-- ==== Sys2Proof/Tests/Slice0.lean ====
section
/-! SUPPORT. The model's own tests: WellFormed refuses ill-formed terms, the words of 95_test_vectors.md decode, one step per
test on small states with the spec's expected values, and a witness for the hypotheses of every obligation. -/

namespace Sys2Proof.Tests

open Sys2Proof Sys2Proof.Machine

/-! ### WellFormed: each check refuses an ill-formed term (30_encoding.md R105, T-ENC-12) -/

theorem test_wf_begin_port : Instr.wellFormed 2 (.beginPort 2#8 9600#32 3#16) = false := by decide
theorem test_wf_end_port : Instr.wellFormed 2 (.endPort 2#8) = false := by decide
theorem test_wf_avail_port : Instr.wellFormed 2 (.avail 2#8) = false := by decide
theorem test_wf_availw_port : Instr.wellFormed 2 (.availw 255#8) = false := by decide
theorem test_wf_peek_port : Instr.wellFormed 2 (.peek 2#8) = false := by decide
theorem test_wf_read_port : Instr.wellFormed 2 (.read 2#8) = false := by decide
theorem test_wf_write_port : Instr.wellFormed 2 (.write 2#8 0x41#32) = false := by decide
theorem test_wf_flush_port : Instr.wellFormed 2 (.flush 2#8) = false := by decide
theorem test_wf_usable_port : Instr.wellFormed 2 (.usable 2#8) = false := by decide
theorem test_wf_pins_port : Instr.wellFormed 2 (.pins 2#8 4#8 5#8) = false := by decide
theorem test_wf_swap_port : Instr.wellFormed 2 (.swap 2#8 1#8) = false := by decide
theorem test_wf_rxc_port : Instr.wellFormed 2 (.rxc 2#6) = false := by decide
theorem test_wf_dre_port : Instr.wellFormed 2 (.dre 63#6) = false := by decide
theorem test_wf_txc_port : Instr.wellFormed 2 (.txc 2#6) = false := by decide
theorem test_wf_accepts_last_port : Instr.wellFormed 2 (.endPort 1#8) = true ∧ Instr.wellFormed 2 .irqsave = true := by decide

/-! ### Decode: every constructor, from a word written out from R101 to R104 and 95_test_vectors.md -/

theorem test_decode_begin : decodeCommand 0x010100030001C200#64 = .ok (.beginPort 1#8 115200#32 3#16) := by decide
theorem test_decode_end : decodeCommand 0x0201000000000000#64 = .ok (.endPort 1#8) := by decide
theorem test_decode_avail : decodeCommand 0x0301000000000000#64 = .ok (.avail 1#8) := by decide
theorem test_decode_availw : decodeCommand 0x0401000000000000#64 = .ok (.availw 1#8) := by decide
theorem test_decode_peek : decodeCommand 0x0501000000000000#64 = .ok (.peek 1#8) := by decide
theorem test_decode_read : decodeCommand 0x0601000000000000#64 = .ok (.read 1#8) := by decide
theorem test_decode_write : decodeCommand 0x07010000000001FF#64 = .ok (.write 1#8 0x1FF#32) := by decide
theorem test_decode_flush : decodeCommand 0x0800000000000000#64 = .ok (.flush 0#8) := by decide
theorem test_decode_usable : decodeCommand 0x0901000000000000#64 = .ok (.usable 1#8) := by decide
theorem test_decode_pins : decodeCommand 0x0A0004FF00000000#64 = .ok (.pins 0#8 4#8 255#8) := by decide
theorem test_decode_swap : decodeCommand 0x0B01008000000000#64 = .ok (.swap 1#8 0x80#8) := by decide
theorem test_decode_irqsave : decodeCommand 0x1000000000000000#64 = .ok .irqsave := by decide
theorem test_decode_irqrest : decodeCommand 0x1100000100000000#64 = .ok (.irqrest true) ∧
    decodeCommand 0x1100000000000000#64 = .ok (.irqrest false) := by decide
theorem test_decode_isrenter : decodeCommand 0x1200000000000000#64 = .ok .isrenter := by decide
theorem test_decode_isrexit : decodeCommand 0x1300000000000000#64 = .ok .isrexit := by decide
theorem test_decode_rxc : decodeVector 0x04#8 = .ok (.rxc 1#6) := by decide
theorem test_decode_dre : decodeVector 0x05#8 = .ok (.dre 1#6) := by decide
theorem test_decode_txc : decodeVector 0x06#8 = .ok (.txc 1#6) := by decide

/-- T-ENC-9 to T-ENC-16, and the reserved vector ids of T-ENC-17. -/
theorem test_decode_illegal :
    decodeCommand 0x0000000000000000#64 = .error (.unknownOpcode 0x00#8) ∧
    decodeCommand 0x0C00000000000000#64 = .error (.unknownOpcode 0x0C#8) ∧
    decodeCommand 0x0200000000000001#64 = .error (.unusedField 0x02#8) ∧
    decodeCommand 0x0B01010000000000#64 = .error (.unusedField 0x0B#8) ∧
    decodeCommand 0x1100000200000000#64 = .error (.unusedField 0x11#8) ∧
    decodeCommand 0x1001000000000000#64 = .error (.unusedField 0x10#8) ∧
    decodeCommand 0x0700000100000041#64 = .error (.unusedField 0x07#8) ∧
    decodeVector 0x03#8 = .error .reservedVector ∧ decodeVector 0x07#8 = .error .reservedVector := by decide

/-- The encoder writes T-ENC-1, T-ENC-5 and the vector id of DRE(1). -/
theorem test_encode :
    encode (.beginPort 1#8 115200#32 3#16) = .command 0x010100030001C200#64 ∧
    encode (.pins 0#8 4#8 255#8) = .command 0x0A0004FF00000000#64 ∧
    encode (.dre 1#6) = .vector 0x05#8 := by decide

/-- T-ENC-2 and T-ENC-6 as text (R110). -/
theorem test_assemble :
    assemble "BEGIN" [0, 9600] = some (.beginPort 0#8 9600#32 3#16) ∧
    assemble "UNBIND" [1] = some (.swap 1#8 0x80#8) := by decide

/-- The host's two questions on one row of each kind. -/
theorem test_table_words :
    decodeTableWord 64 0x0301000000000000 = some (.avail 1#8) ∧ decodeTableWord 8 0x05 = some (.dre 1#6) := by decide

/-! ### Small states -/

/-- The table of port 0 in CFG-T. -/
def table : PortParams := { rows := [⟨0x00, 0#8, 2#8⟩, ⟨0x01, 4#8, 6#8⟩], muxNoneCode := 0x03, groupMask := 0x03 }

/-- The reset machine with another instance on port 0. -/
def stateWith (u : Port) : State := { State.reset with ports := [u, Port.reset] }

/-- Port 0 after `BEGIN 0, 9600, 0x0003`, as R163's example gives it. -/
def idlePort : Port :=
  { Port.reset with
    begun := true
    uart := { Periph.reset with ctrla := 0x80#8, ctrlb := 0xC0#8, ctrlc := 0x03#8, baud := 10000#16 } }

/-- Port 0 with 0x42 buffered, DREIE set and TXHOLD empty (T-XF-4). -/
def sendingPort : Port :=
  { idlePort with
    written := true
    txb := ⟨1, 0, [(0, 0x42#8)]⟩
    uart := { idlePort.uart with ctrla := 0xA0#8, txShift := some 0x41#8 }
    txLog := [0x41#8] }

/-- Port 0 with a full transmit buffer of 15 bytes and the data register full (T-XF-5). -/
def fullPort : Port :=
  { idlePort with
    written := true
    txb := ⟨15, 0, [(0, 0x61#8)]⟩
    uart := { idlePort.uart with ctrla := 0xA0#8, txHold := some 0x60#8 }
    txLog := [0x60#8] }

/-- The same with the data register empty (T-XF-7). -/
def fullReadyPort : Port := { fullPort with uart := { fullPort.uart with txHold := none, txShift := some 0x60#8 } }

/-- Port 0 after a burst of one byte: nothing left, TXCIF set (T-XF-3). -/
def sentPort : Port :=
  { idlePort with
    written := true
    uart := { idlePort.uart with txcif := true }
    txLog := [0x41#8]
    lineOut := [0x41#8] }

/-- Port 0 half duplex at the end of a burst, two entries in RXFIFO (T-IRQ-10). -/
def echoPort : Port :=
  { idlePort with
    written := true
    hd := true
    uart := { idlePort.uart with
      ctrla := 0x48#8, ctrlb := 0xC8#8, txcif := true, rxFifo := [⟨0x58#8, false, false⟩, ⟨0x5A#8, false, false⟩] }
    txLog := [0x58#8]
    lineOut := [0x58#8] }

/-- Port 0 with one received entry waiting. -/
def receivedPort (perr ferr : Bool) : Port :=
  { idlePort with uart := { idlePort.uart with rxFifo := [⟨0x55#8, perr, ferr⟩] } }

/-- The response a step leaves. -/
def answer : Result → Option Response
  | .next s => s.response
  | _ => none

/-- The state a step leaves. -/
def stateAfter : Result → Option State
  | .next s => some s
  | _ => none

/-- The instance of port 0 a step leaves. -/
def portAfter : Result → Option Port
  | .next s => s.ports[0]?
  | _ => none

+ + + + + + +

**Problem details:** Repeat, exactly as they stand above, the lines from the line with "Small states -/" to the line with "begun := true", both lines included.

**Reply to the exercise:**
/-! ### Small states -/

/-- The table of port 0 in CFG-T. -/
def table : PortParams := { rows := [⟨0x00, 0#8, 2#8⟩, ⟨0x01, 4#8, 6#8⟩], muxNoneCode := 0x03, groupMask := 0x03 }

/-- The reset machine with another instance on port 0. -/
def stateWith (u : Port) : State := { State.reset with ports := [u, Port.reset] }

/-- Port 0 after `BEGIN 0, 9600, 0x0003`, as R163's example gives it. -/
def idlePort : Port :=
  { Port.reset with
    begun := true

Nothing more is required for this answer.